Александру три года исполнилось, когда батька его начал строить «хоромину» для семьи. Уж и сруб сладил, и крышу обрешетил – началась война. Плохо помнит Александр то время и последние слова родителя – мать напомнила: «Выходит, воевать мне надо, сынок, а тебе за мужика оставаться, дом достраивать, поле пахать». Но зато крепко запало другое: как-то знойным военным летом рыли в их деревне противотанковые рвы. В один из тех дней в недостроенную избу Шатовых и вошел мужчина с красной звездой на фуражке, показал матери исчерченную черными чернилами бумагу:

– Сносить придется ваш дом…

Санька, услышав это, заплакал, побледнела мать. И командир вздохнул:

– Ладно. Не будем сносить: дот установим прямо здесь.

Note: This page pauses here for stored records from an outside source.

/-- ECDSA verification on P-384 of a digest: `pub` is x then y, `sig` is r then s, big-endian, 48 bytes each. -/
def ecdsaVerify (pub sig digest : Bytes) : Bool :=
  let x := beNat (pub.take 48)
  let y := beNat (pub.drop 48)
  let r := beNat (sig.take 48)
  let t := beNat (sig.drop 48)
  let ok := decide (x < p384) && decide (y < p384) && decide (y * y % p384 = (x * x * x + (p384 - 3) * x + p384b) % p384)
    && decide (0 < r) && decide (r < p384n) && decide (0 < t) && decide (t < p384n)
  let w := powMod p384n 384 t (p384n - 2)
  match p384add (p384mul 384 (beNat digest * w % p384n) (some p384g)) (p384mul 384 (r * w % p384n) (some (x, y))) with
  | none => false
  | some (u, _) => ok && decide (u % p384n = r)

end Sys2Proof.Machine
end

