/-- PARTIAL_SUM (R140): each sum in ascending order of the partials, then step 4 of R136. -/
def Work.partialSum (w : Work) (f : Flight) (x : Mat) : Work :=
  let intAcc := decide (x.af = 2)
  let add (a b : Word) : Word := if intAcc then BitVec.ofInt 32 (sat32 (a.toInt + b.toInt)) else f32add a b
  let units := x.mBlocks.flatMap fun mb => x.nTiles.map fun nt => (mb, nt)
  let w := w.each units fun w (mb, nt) =>
    let (w, parts) := w.collect (List.range x.k) fun w i =>
      let (w, l) := w.readRows (x.a + i * x.pstride) x.aPitch 32 mb.1 mb.2 nt.1 nt.2
      (w, l.map fun b => (unpack 2 nt.2 b).map (BitVec.ofNat 32))
    let vals := match parts with
      | [] => []
      | p :: l => l.foldl (fun acc rows => List.zipWith (List.zipWith add) acc rows) p
    w.andThen fun w => w.matOut f x intAcc mb nt vals
  let w := w.openOutputs (!x.cTr && rangesMeet x.outRanges (x.inRanges (dfield f.desc 0x68 8)))
  w.stalled (AE_STALL_CNT f.unit) (40 + ceilDiv (x.k * x.m * x.n * 4) 512 + 136)

/-- What a started descriptor of class 0x1 does. -/
def aeRun (f : Flight) (w : Work) : Work :=
  let x := Mat.of f.desc f.param
  w.andThen fun w =>
    if x.op = 1 then w.matmul f x
    else if x.op = 2 then w.partialSum f x
    else if x.op = 3 then
      let (w, r) := w.loadRes x f.tenant
      let w := w.onCommit fun w => w.mapS fun s => s.setResident f.unit r x.resBytes
      w.stalled (AE_STALL_CNT f.unit) (40 + ceilDiv x.resBytes 512)
    else
      let w := w.mapS fun s =>
        match smapFind s.resident f.unit with
        | some r => if r.resid.toNat = x.resid then s.clearResident f.unit else s
        | none => s
      w.mapS fun s => s.stall (AE_STALL_CNT f.unit) 40

/-- Start a matrix descriptor, and run it once it has all its trough records. -/
def State.aeFlight (s : State) (id op : Nat) : State := s.runStarted id 1 op aeStart aeRun

def execMatmul (id : Nat) (s : State) : Out := live s fun s => s.aeFlight id 1
def execPartialSum (id : Nat) (s : State) : Out := live s fun s => s.aeFlight id 2
def execLoadRes (id : Nat) (s : State) : Out := live s fun s => s.aeFlight id 3
def execReleaseRes (id : Nat) (s : State) : Out := live s fun s => s.aeFlight id 4

end Sys2Proof.Machine
end

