/-- What a started descriptor of class 0x2 does. -/
def ceRun (f : Flight) (w : Work) : Work :=
  let u := f.unit
  let c := Chi.of f.desc f.param
  let im := if c.fn = 0x80 then smapFind w.s.image u else none
  let reds := match im with | some i => microReds i.steps | none => 0
  let lfn := match im with | some i => microCost i.steps | none => fnCost c.fn
  let q := if c.staged && c.qact then some (Ssr.derive (c.addr 0x40) f.ssr) else none
  let (w, sin) := w.fpVec c.hasSin (c.addr 0x20) c.cols
  let (w, bias) := w.fpVec c.hasBias (c.addr 0x28) c.cols
  let (w, sout) := w.fpVec (c.staged && c.hasSout) (c.addr 0x30) c.cols
  let e : ChiEnv := { sin := sin, bias := bias, sout := sout, ver := (w.s.libVer.map BitVec.toNat).getD 0, image := im }
  let (w, q) := (List.range c.rows).foldl (fun (acc : Work × Option Ssr) r =>
    if acc.1.dead then acc else acc.1.ceRow f c e acc.2 r) (w, q)
  let meets := c.overlaps (dfield f.desc 0x68 8) (match im with | some i => i.size | none => 0)
  let w := w.openOutputs meets
  let w := match q with
    | some r => w.ssrFinish r
    | none => w
  let (t, iss) := c.cycles lfn reds
  let w := w.tally (CE_ELEM_CNT u) (256 * iss)
  w.stalled (CE_STALL_CNT u) (t - iss)

/-- Start a Chisel descriptor, and run it once it has all its trough records. -/
def State.ceFlight (s : State) (id op : Nat) : State := s.runStarted id 2 op ceStart ceRun

def execElementwise (id : Nat) (s : State) : Out := live s fun s => s.ceFlight id 1
def execEpilogue (id : Nat) (s : State) : Out := live s fun s => s.ceFlight id 2
def execSoftmax (id : Nat) (s : State) : Out := live s fun s => s.ceFlight id 3
def execLayernorm (id : Nat) (s : State) : Out := live s fun s => s.ceFlight id 4
def execRmsnorm (id : Nat) (s : State) : Out := live s fun s => s.ceFlight id 5
def execGate (id : Nat) (s : State) : Out := live s fun s => s.ceFlight id 6

/-- Read CE_LIB_DATA: the library word at CE_LIB_ADDR, which advances by 4 within 64 KiB (R162, R178); 0 before Meleopin
has written the library. -/
def State.libRead (s : State) (n : Nat) : State × Word :=
  let a := place (s.field (CE_LIB_ADDR n) 15 2) 2
  let v := match s.libVer with
    | some ver => libWordAt ver.toNat a
    | none => 0
  (s.setRegN (CE_LIB_ADDR n) ((a + 4) % 0x10000), v)

end Sys2Proof.Machine
end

И установили. Выгородили угол, отсекли его бетонной стеной, окна камнем заложили, превратив их в амбразуры…

Не дошли до Нарышкина немцы, но дот, что построили наши солдаты, оставался при доме Шаговых долго. Серобетонный, приземистый, он, казалось, олицетворял какую-то особую стойкость хозяев. И его, Саньки Шатова, стойкость, что остался в родной деревне с трехлетнего возраста «за мужика».

Дядя Генаша, Перцев, Шатов… На них и на им подобных держалась наша многострадальная деревня, страна. Души открытой и чистой, беззаветные, они обладали особой притягательной силой, особым достоинством и мудростью. Со временем я понял, что эти великие качества передала им земля. Долгий и кропотливый труд на ней привил им твердое убеждение, что нет выше и благороднее дела, чем хлеборобское. И это убеждение не поколебали ни вольные ветры миграции, ни трудности жизни, ни удары судьбы.

Мне вспоминается август сорок пятого года. Ощущение той далекой поры и сейчас живет в моем сердце. Генаха Кокошников в белой сатиновой рубахе сидит на крылечке с гармошкой. Удалой и веселый – Генахе всего девятнадцать. Девки – у палисадника. И им невдомек, что кавалер их полз этой ночью со станции на четвереньках: костыли, чтобы не увидели их случайно молодые односельчанки, выбросил из окошка поезда…

Как понять и чем объяснить все это? И что заставляло моих земляков и миллионы их сверстников забывать и превозмогать недуги свои и идти, не кичась фронтовыми заслугами, чуть ли не на второй день по возвращении на поле трудовое, требующее опять же великого напряжения и солдатского пота?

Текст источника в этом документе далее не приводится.